If that wasn’t bad enough, not all Java exceptions are checked, subclasses of java.Error and java.RuntimeException are unchecked. You don’t need to declare them, just throw them. This probably started out as a good idea, null references and array subscript errors are now simple to implement in the runtime, but at the same time because every exception Java extends java.Exception any piece of code can catch it, even if it makes little sense to do so, leading to patterns like

catch (e Exception) { // ignore }

So, Java mostly solved the C++ unchecked exception problem, and introduced a whole slew of its own. However I argue Java didn’t solve the actual problem, the problem that C++ didn’t solve either. The problem of how to signal to caller of your function that something went wrong.

Enter Go

Go solves the exception problem by not having exceptions. Instead Go allows functions to return an error type in addition to a result via its support for multiple return values. By declaring a return value of the interface type error you indicate to the caller that this method could go wrong. If a function returns a value and an error, then you can’t assume anything about the value until you’ve inspected the error. The only place that may be acceptable to ignore the value of error is when you don’t care about the other values returned.

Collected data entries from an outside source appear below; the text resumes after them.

/-- The blocks of R89. -/
inductive Block where
  | sys | clk | pwr | rst | host | irq | afg | afc | lin | rep | dio | man | pte | tide | grp | call | ttb | sec | fb | sail | xp | xnet | ord | safe | seal | log | gwy | rtc | lan
deriving DecidableEq, Repr

/-- The register table of SYS. -/
def regsSys : List RegRow := [
  ⟨0x040, 1, 4, [⟨27, 24, .ro, 0, 0, 0⟩, ⟨23, 20, .ro, 0, 0, 0⟩, ⟨16, 16, .ro, 0, 0, 0⟩, ⟨15, 0, .ro, 0, 0x7256, 0⟩]⟩ /- DEV_ID -/,
  ⟨0x044, 1, 4, [⟨31, 31, .ro, 0, 0, 15⟩, ⟨30, 30, .ro, 0, 0, 5⟩, ⟨25, 16, .ro, 0, 0, 15⟩, ⟨9, 0, .ro, 0, 0, 5⟩]⟩ /- NODE_ID -/,
  ⟨0x048, 1, 4, [⟨0, 0, .sc, 1, 0, 31⟩]⟩ /- CTL -/,
  ⟨0x04C, 1, 4, [⟨3, 3, .sc, 1, 0, 31⟩, ⟨2, 2, .sc, 0, 0, 31⟩, ⟨1, 1, .sc, 1, 0, 31⟩, ⟨0, 0, .ro, 0, 0, 15⟩]⟩ /- OWN -/,
  ⟨0x050, 1, 4, [⟨31, 16, .wo, 0, 0, 0⟩, ⟨15, 0, .wo, 0, 0, 0⟩]⟩ /- OWN_TAKE -/]

/-- The register table of CLK. -/
def regsClk : List RegRow := [
  ⟨0x040, 1, 4, [⟨9, 9, .ro, 0, 0, 31⟩, ⟨8, 8, .ro, 0, 0, 31⟩, ⟨7, 7, .ro, 0, 0, 31⟩, ⟨6, 6, .ro, 0, 0, 31⟩, ⟨5, 5, .ro, 0, 0, 31⟩, ⟨4, 4, .ro, 0, 0, 31⟩, ⟨3, 3, .ro, 0, 0, 15⟩, ⟨2, 2, .ro, 0, 0, 31⟩, ⟨1, 1, .ro, 0, 1, 1⟩, ⟨0, 0, .ro, 0, 0, 1⟩]⟩ /- STAT -/,
  ⟨0x044, 1, 4, [⟨1, 1, .rw, 1, 1, 15⟩, ⟨0, 0, .rw, 1, 0, 15⟩]⟩ /- CTL -/]

/-- The register table of PWR. -/
def regsPwr : List RegRow := [
  ⟨0x040, 1, 4, [⟨2, 2, .sc, 1, 0, 31⟩, ⟨1, 1, .rw, 1, 1, 15⟩, ⟨0, 0, .sc, 1, 0, 31⟩]⟩ /- CTL -/,
  ⟨0x044, 1, 4, [⟨9, 8, .ro, 0, 0, 31⟩, ⟨7, 7, .ro, 0, 0, 1⟩, ⟨6, 6, .ro, 0, 0, 31⟩, ⟨5, 5, .ro, 0, 0, 31⟩, ⟨4, 4, .ro, 0, 0, 31⟩, ⟨3, 3, .ro, 0, 0, 1⟩, ⟨2, 2, .ro, 0, 0, 31⟩, ⟨1, 1, .ro, 0, 0, 3⟩, ⟨0, 0, .ro, 0, 0, 31⟩]⟩ /- STAT -/,
  ⟨0x048, 1, 4, [⟨31, 24, .ro, 0, 0, 15⟩, ⟨23, 0, .ro, 0, 0, 15⟩]⟩ /- DIP -/,
  ⟨0x04C, 1, 4, [⟨31, 0, .ro, 0, 0, 0⟩]⟩ /- SVC_LO -/,
  ⟨0x050, 1, 4, [⟨7, 0, .ro, 0, 0, 0⟩]⟩ /- SVC_HI -/,
  ⟨0x054, 1, 4, [⟨31, 0, .ro, 0, 0, 0⟩]⟩ /- CYCLES -/,
  ⟨0x058, 1, 4, [⟨31, 0, .rw, 17, 0, 15⟩]⟩ /- WAKE_DI_LO -/,
  ⟨0x05C, 1, 4, [⟨31, 0, .rw, 17, 0, 15⟩]⟩ /- WAKE_DI_HI -/]

/-- The register table of RST. -/
def regsRst : List RegRow := [
  ⟨0x040, 1, 4, [⟨19, 16, .ro, 0, 0, 31⟩, ⟨15, 15, .ro, 0, 0, 31⟩, ⟨14, 14, .ro, 0, 0, 31⟩, ⟨13, 13, .ro, 0, 0, 31⟩, ⟨12, 12, .ro, 0, 0, 31⟩, ⟨10, 8, .ro, 0, 0, 31⟩, ⟨3, 3, .ro, 0, 0, 31⟩, ⟨2, 0, .ro, 0, 0, 31⟩]⟩ /- CAUSE -/,
  ⟨0x044, 1, 4, [⟨15, 8, .ro, 0, 0, 1⟩, ⟨2, 2, .ro, 0, 0, 15⟩, ⟨1, 1, .ro, 0, 0, 15⟩, ⟨0, 0, .ro, 0, 1, 0⟩]⟩ /- BTN -/]

/-- The register table of the page header (R93). -/
def regsHdr : List RegRow := [
  ⟨0x000, 1, 4, [⟨31, 24, .ro, 0, 0, 0⟩, ⟨23, 16, .ro, 0, 0, 0⟩, ⟨15, 0, .ro, 0, 0, 0⟩]⟩ /- PAGE_ID -/,
  ⟨0x004, 1, 4, [⟨2, 2, .rw, 1, 0, 63⟩, ⟨1, 1, .sc, 1, 0, 63⟩, ⟨0, 0, .rw, 17, 0, 47⟩]⟩ /- PAGE_CTL -/,
  ⟨0x008, 1, 4, [⟨15, 8, .ro, 0, 0, 63⟩, ⟨4, 4, .ro, 0, 0, 63⟩, ⟨3, 3, .ro, 0, 0, 47⟩, ⟨2, 2, .ro, 0, 0, 63⟩, ⟨1, 1, .ro, 0, 0, 63⟩, ⟨0, 0, .ro, 0, 0, 63⟩]⟩ /- PAGE_STAT -/,
  ⟨0x00C, 1, 4, [⟨31, 0, .ro, 0, 0, 63⟩]⟩ /- EVT_RAW -/,
  ⟨0x010, 1, 4, [⟨31, 0, .rw, 1, 0, 47⟩]⟩ /- EVT_EN -/,
  ⟨0x014, 1, 4, [⟨31, 0, .w1c, 0, 0, 63⟩]⟩ /- EVT_PEND -/,
  ⟨0x018, 1, 4, [⟨31, 0, .wo, 1, 0, 0⟩]⟩ /- EVT_FORCE -/,
  ⟨0x01C, 1, 4, [⟨31, 16, .wo, 1, 0, 0⟩, ⟨15, 8, .wo, 1, 0, 0⟩, ⟨7, 0, .wo, 1, 0, 0⟩]⟩ /- PAGE_LOCK -/,
  ⟨0x020, 1, 4, [⟨0, 0, .sc, 1, 0, 63⟩]⟩ /- PAGE_COMMIT -/,
  ⟨0x024, 1, 4, [⟨31, 16, .ro, 0, 0, 63⟩, ⟨15, 0, .ro, 0, 0, 63⟩]⟩ /- RETRY_CNT -/,
  ⟨0x028, 1, 4, [⟨31, 0, .ro, 0, 0, 63⟩]⟩ /- LAST_TALLY_LO -/,
  ⟨0x02C, 1, 4, [⟨31, 0, .ro, 0, 0, 63⟩]⟩ /- LAST_TALLY_HI -/,
  ⟨0x030, 4, 4, []⟩ /- RSVD30 -/]

/-- The register table of HOST. -/
def regsHost : List RegRow := [
  ⟨0x040, 1, 4, [⟨7, 4, .rw, 0, 0, 47⟩, ⟨3, 3, .rw, 0, 0, 47⟩, ⟨2, 2, .rw, 0, 0, 47⟩, ⟨1, 0, .rw, 0, 0, 47⟩]⟩ /- MODE -/,
  ⟨0x044, 1, 4, [⟨19, 8, .ro, 0, 0, 47⟩, ⟨2, 2, .ro, 0, 0, 31⟩, ⟨1, 1, .ro, 0, 0, 15⟩, ⟨0, 0, .ro, 0, 0, 63⟩]⟩ /- STAT -/,
  ⟨0x048, 1, 4, [⟨16, 16, .ro, 0, 0, 31⟩, ⟨15, 0, .ro, 0, 0, 31⟩]⟩ /- TOKEN -/,
  ⟨0x04C, 1, 4, [⟨31, 24, .ro, 0, 0, 63⟩, ⟨23, 0, .ro, 0, 0, 63⟩]⟩ /- BADADDR -/,
  ⟨0x050, 1, 4, [⟨31, 16, .ro, 0, 0, 63⟩, ⟨15, 0, .ro, 0, 0, 63⟩]⟩ /- ERRCNT -/]

/-- The register table of IRQ. -/
def regsIrq : List RegRow := [
  ⟨0x040, 4, 4, [⟨31, 0, .ro, 0, 0, 0⟩]⟩ /- SRC -/,
  ⟨0x050, 4, 4, [⟨31, 0, .rw, 8, 0, 15⟩]⟩ /- EN -/,
  ⟨0x060, 4, 4, [⟨31, 0, .ro, 8, 0, 0⟩]⟩ /- VIEW -/,
  ⟨0x070, 1, 4, [⟨31, 0, .rw, 1, 0xc9, 15⟩]⟩ /- ALERT_EN0 -/,
  ⟨0x074, 1, 4, [⟨31, 0, .rw, 1, 0, 15⟩]⟩ /- ALERT_EN1 -/,
  ⟨0x078, 1, 4, [⟨31, 0, .rw, 1, 0xff000000, 15⟩]⟩ /- ALERT_EN2 -/,
  ⟨0x07C, 1, 4, [⟨31, 0, .rw, 1, 0, 15⟩]⟩ /- ALERT_EN3 -/,
  ⟨0x080, 1, 4, [⟨31, 31, .ro, 8, 0, 0⟩, ⟨6, 0, .ro, 8, 0, 0⟩]⟩ /- FIRST -/,
  ⟨0x084, 1, 4, [⟨2, 2, .ro, 0, 0, 0⟩, ⟨1, 1, .ro, 0, 0, 0⟩, ⟨0, 0, .ro, 0, 0, 0⟩]⟩ /- ALERT_STAT -/]

/-- The register table of AFG. -/
def regsAfg : List RegRow := [
  ⟨0x040, 1, 4, [⟨23, 16, .ro, 0, 0, 63⟩, ⟨11, 11, .ro, 0, 0, 63⟩, ⟨10, 8, .ro, 0, 0, 63⟩, ⟨0, 0, .ro, 0, 0, 63⟩]⟩ /- GSTAT -/,
  ⟨0x044, 1, 4, [⟨3, 3, .rw, 21, 0, 47⟩, ⟨2, 0, .rw, 21, 0, 47⟩]⟩ /- GCTL -/,
  ⟨0x100, 8, 32, [⟨23, 17, .rw, 21, 0, 47⟩, ⟨16, 16, .rw, 21, 0, 47⟩, ⟨15, 14, .rw, 21, 0, 47⟩, ⟨13, 12, .rw, 21, 0, 47⟩, ⟨11, 8, .rw, 21, 0, 47⟩, ⟨7, 7, .rw, 21, 0, 47⟩, ⟨6, 4, .rw, 21, 0, 47⟩, ⟨3, 0, .rw, 21, 0, 47⟩]⟩ /- CFG0 -/,
  ⟨0x104, 8, 32, [⟨31, 24, .rw, 21, 0, 47⟩, ⟨23, 20, .rw, 21, 0, 47⟩, ⟨15, 0, .rw, 21, 0, 47⟩]⟩ /- CFG1 -/,
  ⟨0x108, 8, 32, [⟨31, 23, .rw, 21, 0, 47⟩, ⟨16, 16, .rw, 21, 0, 47⟩, ⟨15, 0, .rw, 21, 0, 47⟩]⟩ /- CFG2 -/,
  ⟨0x10C, 8, 32, [⟨31, 24, .ro, 0, 0, 63⟩, ⟨23, 0, .ro, 0, 0, 63⟩]⟩ /- RAW -/,
  ⟨0x110, 8, 32, [⟨31, 16, .ro, 0, 0, 63⟩, ⟨10, 8, .ro, 0, 0, 63⟩, ⟨6, 6, .ro, 0, 0, 63⟩, ⟨5, 5, .ro, 0, 0, 63⟩, ⟨4, 4, .ro, 0, 1, 63⟩, ⟨3, 3, .ro, 0, 0, 63⟩, ⟨2, 2, .ro, 0, 0, 63⟩, ⟨1, 1, .ro, 0, 0, 63⟩, ⟨0, 0, .ro, 0, 0, 63⟩]⟩ /- STAT -/,
  ⟨0x114, 8, 32, [⟨31, 16, .ro, 0, 0, 63⟩, ⟨15, 0, .ro, 0, 0, 63⟩]⟩ /- MON_X -/,
  ⟨0x118, 8, 32, [⟨31, 16, .ro, 0, 0, 63⟩, ⟨15, 0, .ro, 0, 0, 63⟩]⟩ /- MON_Y -/]

/-- The register table of AFC. -/
def regsAfc : List RegRow := [
  ⟨0x040, 1, 4, [⟨0, 0, .rw, 17, 0, 47⟩]⟩ /- CTL -/,
  ⟨0x044, 1, 4, [⟨31, 0, .rw, 17, 0, 47⟩]⟩ /- GRP_EN -/,
  ⟨0x048, 1, 4, [⟨15, 0, .rw, 17, 0, 47⟩]⟩ /- BURST -/,
  ⟨0x050, 4, 4, [⟨16, 16, .ro, 0, 0, 63⟩, ⟨15, 0, .ro, 0, 0, 63⟩]⟩ /- TS -/,
  ⟨0x060, 1, 4, [⟨31, 0, .ro, 0, 0, 63⟩]⟩ /- EXC_LIVE -/]

/-- The register table of LIN. -/
def regsLin : List RegRow := [
  ⟨0x040, 1, 4, [⟨31, 31, .sc, 1, 0, 63⟩, ⟨11, 0, .rw, 1, 0, 47⟩]⟩ /- CURVE_CMD -/,
  ⟨0x044, 1, 4, [⟨23, 16, .ro, 0, 0, 63⟩, ⟨11, 0, .ro, 0, 0, 63⟩]⟩ /- CURVE_RES -/,
  ⟨0x048, 1, 4, [⟨3, 0, .rw, 8, 0, 47⟩]⟩ /- CWIN -/,
  ⟨0x100, 32, 4, [⟨2, 2, .rw, 21, 0, 47⟩, ⟨1, 0, .rw, 21, 0, 47⟩]⟩ /- FILT -/,
  ⟨0x400, 256, 4, [⟨30, 30, .ro, 0, 0, 63⟩, ⟨29, 28, .ro, 0, 0, 63⟩, ⟨12, 12, .rw, 21, 0, 47⟩, ⟨11, 0, .rw, 21, 0, 47⟩]⟩ /- BIND -/]

/-- The register table of REP. -/
def regsRep : List RegRow := [
  ⟨0x100, 16, 32, [⟨18, 17, .rw, 21, 0, 47⟩, ⟨16, 0, .rw, 21, 0, 47⟩]⟩ /- CFG -/,
  ⟨0x104, 16, 32, [⟨31, 0, .rw, 21, 0, 47⟩]⟩ /- LO -/,
  ⟨0x108, 16, 32, [⟨31, 0, .rw, 21, 0, 47⟩]⟩ /- HI -/,
  ⟨0x10C, 16, 32, [⟨19, 0, .rw, 21, 0, 47⟩]⟩ /- OUT_LO -/,
  ⟨0x110, 16, 32, [⟨19, 0, .rw, 21, 0, 47⟩]⟩ /- OUT_HI -/,
  ⟨0x114, 16, 32, [⟨19, 0, .rw, 21, 0, 47⟩]⟩ /- OUT_FAULT -/,
  ⟨0x118, 16, 32, [⟨15, 0, .rw, 21, 0, 47⟩]⟩ /- CARRIER -/,
  ⟨0x11C, 16, 32, [⟨25, 25, .ro, 0, 0, 63⟩, ⟨24, 24, .ro, 0, 0, 63⟩, ⟨19, 0, .ro, 0, 0, 63⟩]⟩ /- STAT -/]

/-- The register table of DIO. -/
def regsDio : List RegRow := [
  ⟨0x040, 1, 4, [⟨31, 0, .ro, 0, 0, 63⟩]⟩ /- DI_LO -/,
  ⟨0x044, 1, 4, [⟨31, 0, .ro, 0, 0, 63⟩]⟩ /- DI_HI -/,
  ⟨0x048, 1, 4, [⟨0, 0, .ro, 0, 0, 63⟩]⟩ /- STAT -/,
  ⟨0x04C, 1, 4, [⟨15, 0, .rw, 1, 0, 47⟩]⟩ /- DO_SET -/,
  ⟨0x050, 1, 4, [⟨31, 16, .ro, 0, 0, 63⟩, ⟨15, 0, .ro, 0, 0, 63⟩]⟩ /- DO_NOW -/,
  ⟨0x054, 1, 4, [⟨15, 0, .ro, 16, 0, 0⟩]⟩ /- DO_CALL -/,
  ⟨0x100, 16, 4, [⟨31, 29, .rw, 21, 0, 47⟩, ⟨28, 28, .rw, 21, 0, 47⟩, ⟨27, 27, .rw, 21, 0, 47⟩, ⟨16, 0, .rw, 21, 0, 47⟩]⟩ /- DO_CFG -/,
  ⟨0x180, 8, 4, [⟨31, 0, .ro, 0, 0, 63⟩]⟩ /- CNT -/]

/-- The register table of MAN. -/
def regsMan : List RegRow := [
  ⟨0x040, 1, 4, [⟨28, 17, .rw, 1, 0, 47⟩, ⟨16, 0, .rw, 1, 0, 47⟩]⟩ /- EDIT -/,
  ⟨0x044, 1, 4, [⟨2, 2, .sc, 1, 0, 63⟩, ⟨1, 1, .sc, 1, 0, 63⟩, ⟨0, 0, .sc, 1, 0, 63⟩]⟩ /- CMD -/,
  ⟨0x048, 1, 4, [⟨31, 16, .ro, 0, 0, 63⟩, ⟨1, 1, .ro, 0, 0, 63⟩, ⟨0, 0, .ro, 0, 0, 63⟩]⟩ /- STAT -/,
  ⟨0x04C, 1, 4, [⟨31, 24, .ro, 0, 0, 63⟩, ⟨16, 0, .ro, 0, 0, 63⟩]⟩ /- BAD -/,
  ⟨0x050, 1, 4, [⟨17, 0, .ro, 0, 0, 0⟩]⟩ /- USED -/,
  ⟨0x054, 1, 4, [⟨9, 0, .rw, 1, 0, 47⟩]⟩ /- CNT_SLOT -/,
  ⟨0x058, 1, 4, [⟨31, 0, .rw, 1, 0, 47⟩]⟩ /- CNT_LO -/,
  ⟨0x05C, 1, 4, [⟨7, 0, .rw, 1, 0, 47⟩]⟩ /- CNT_HI -/]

Go does have a facility called panic, and if you squint hard enough, you might imagine that panic is the same as throw, but you’d be wrong. When you throw and exception you’re making it the caller’s problem

throw new SomeoneElsesProblem();

For example in C++ you might throw an exception when you can’t convert from an enum to its string equivalent, or in Java when parsing a date from a string. In an internet connected world, where every input from a network must be considered hostile, is the failure to parse a string into a date really exceptional? Of course not.

When you panic in Go, you’re freaking out, it’s not someone elses problem, it’s game over man.

panic("inconceivable")

panics are always fatal to your program. In panicing you never assume that your caller can solve the problem. Hence panic is only used in exceptional circumstances, ones where it is not possible for your code, or anyone integrating your code to continue.

The decision to not include exceptions in Go is an example of its simplicity and orthogonality. Using multiple return values and a simple convention, Go solves the problem of letting programmers know when things have gone wrong and reserves panic for the truly exceptional.